— Exercise goal —
Whenever a line below includes the word "with", copy that line.

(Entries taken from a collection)
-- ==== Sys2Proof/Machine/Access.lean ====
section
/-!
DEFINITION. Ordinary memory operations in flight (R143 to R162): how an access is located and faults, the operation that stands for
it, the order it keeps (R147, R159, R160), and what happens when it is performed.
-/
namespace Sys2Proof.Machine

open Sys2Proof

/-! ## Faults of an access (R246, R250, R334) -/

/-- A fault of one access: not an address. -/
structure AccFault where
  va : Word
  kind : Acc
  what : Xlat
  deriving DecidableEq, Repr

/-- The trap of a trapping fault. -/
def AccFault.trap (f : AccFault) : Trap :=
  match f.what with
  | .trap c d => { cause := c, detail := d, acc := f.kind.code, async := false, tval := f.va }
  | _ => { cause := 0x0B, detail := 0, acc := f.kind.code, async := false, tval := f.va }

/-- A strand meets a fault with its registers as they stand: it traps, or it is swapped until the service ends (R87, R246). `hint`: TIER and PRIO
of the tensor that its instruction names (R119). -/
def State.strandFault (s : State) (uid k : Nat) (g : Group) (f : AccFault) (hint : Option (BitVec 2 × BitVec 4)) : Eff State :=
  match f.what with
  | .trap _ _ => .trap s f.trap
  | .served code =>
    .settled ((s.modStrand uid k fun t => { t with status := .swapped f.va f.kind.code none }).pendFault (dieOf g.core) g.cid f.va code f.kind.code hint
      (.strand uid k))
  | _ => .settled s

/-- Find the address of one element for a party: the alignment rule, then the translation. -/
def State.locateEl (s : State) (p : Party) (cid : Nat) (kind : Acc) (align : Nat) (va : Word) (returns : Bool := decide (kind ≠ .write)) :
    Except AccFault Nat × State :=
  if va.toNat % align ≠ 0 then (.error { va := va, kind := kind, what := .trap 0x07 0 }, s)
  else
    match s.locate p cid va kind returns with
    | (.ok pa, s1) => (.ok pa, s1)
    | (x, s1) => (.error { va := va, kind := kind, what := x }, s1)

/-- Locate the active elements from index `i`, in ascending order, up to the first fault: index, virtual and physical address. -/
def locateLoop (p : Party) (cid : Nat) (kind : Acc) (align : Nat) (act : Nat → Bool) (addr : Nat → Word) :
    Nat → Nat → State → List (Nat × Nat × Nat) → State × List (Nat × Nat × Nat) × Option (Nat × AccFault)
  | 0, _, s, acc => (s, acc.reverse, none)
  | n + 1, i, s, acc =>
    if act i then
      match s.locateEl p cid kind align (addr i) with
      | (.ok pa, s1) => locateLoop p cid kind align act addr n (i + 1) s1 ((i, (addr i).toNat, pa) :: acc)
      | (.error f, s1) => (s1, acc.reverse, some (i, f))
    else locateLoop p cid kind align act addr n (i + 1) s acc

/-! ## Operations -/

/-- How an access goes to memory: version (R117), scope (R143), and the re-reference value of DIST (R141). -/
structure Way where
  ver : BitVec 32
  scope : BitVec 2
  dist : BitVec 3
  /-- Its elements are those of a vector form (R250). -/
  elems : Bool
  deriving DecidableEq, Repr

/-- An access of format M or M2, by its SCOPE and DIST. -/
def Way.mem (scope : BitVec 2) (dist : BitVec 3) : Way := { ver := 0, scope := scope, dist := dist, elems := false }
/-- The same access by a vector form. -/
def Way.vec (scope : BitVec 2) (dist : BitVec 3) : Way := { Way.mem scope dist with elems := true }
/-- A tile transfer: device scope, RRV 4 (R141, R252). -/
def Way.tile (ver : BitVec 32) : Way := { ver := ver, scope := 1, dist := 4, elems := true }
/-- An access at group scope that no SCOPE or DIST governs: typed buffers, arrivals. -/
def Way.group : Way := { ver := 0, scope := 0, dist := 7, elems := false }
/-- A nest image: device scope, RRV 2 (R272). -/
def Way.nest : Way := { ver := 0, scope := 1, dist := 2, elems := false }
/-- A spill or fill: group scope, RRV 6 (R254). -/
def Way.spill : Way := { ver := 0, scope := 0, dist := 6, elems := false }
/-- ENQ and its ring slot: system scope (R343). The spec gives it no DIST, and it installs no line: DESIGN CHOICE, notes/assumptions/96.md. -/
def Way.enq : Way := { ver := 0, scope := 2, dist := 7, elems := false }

— Response to the task —
  match f.what with
/-- A strand meets a fault with its registers as they stand: it traps, or it is swapped until the service ends (R87, R246). `hint`: TIER and PRIO
  match f.what with
    .settled ((s.modStrand uid k fun t => { t with status := .swapped f.va f.kind.code none }).pendFault (dieOf g.core) g.cid f.va code f.kind.code hint
    match s.locate p cid va kind returns with
      match s.locateEl p cid kind align (addr i) with
def Way.vec (scope : BitVec 2) (dist : BitVec 3) : Way := { Way.mem scope dist with elems := true }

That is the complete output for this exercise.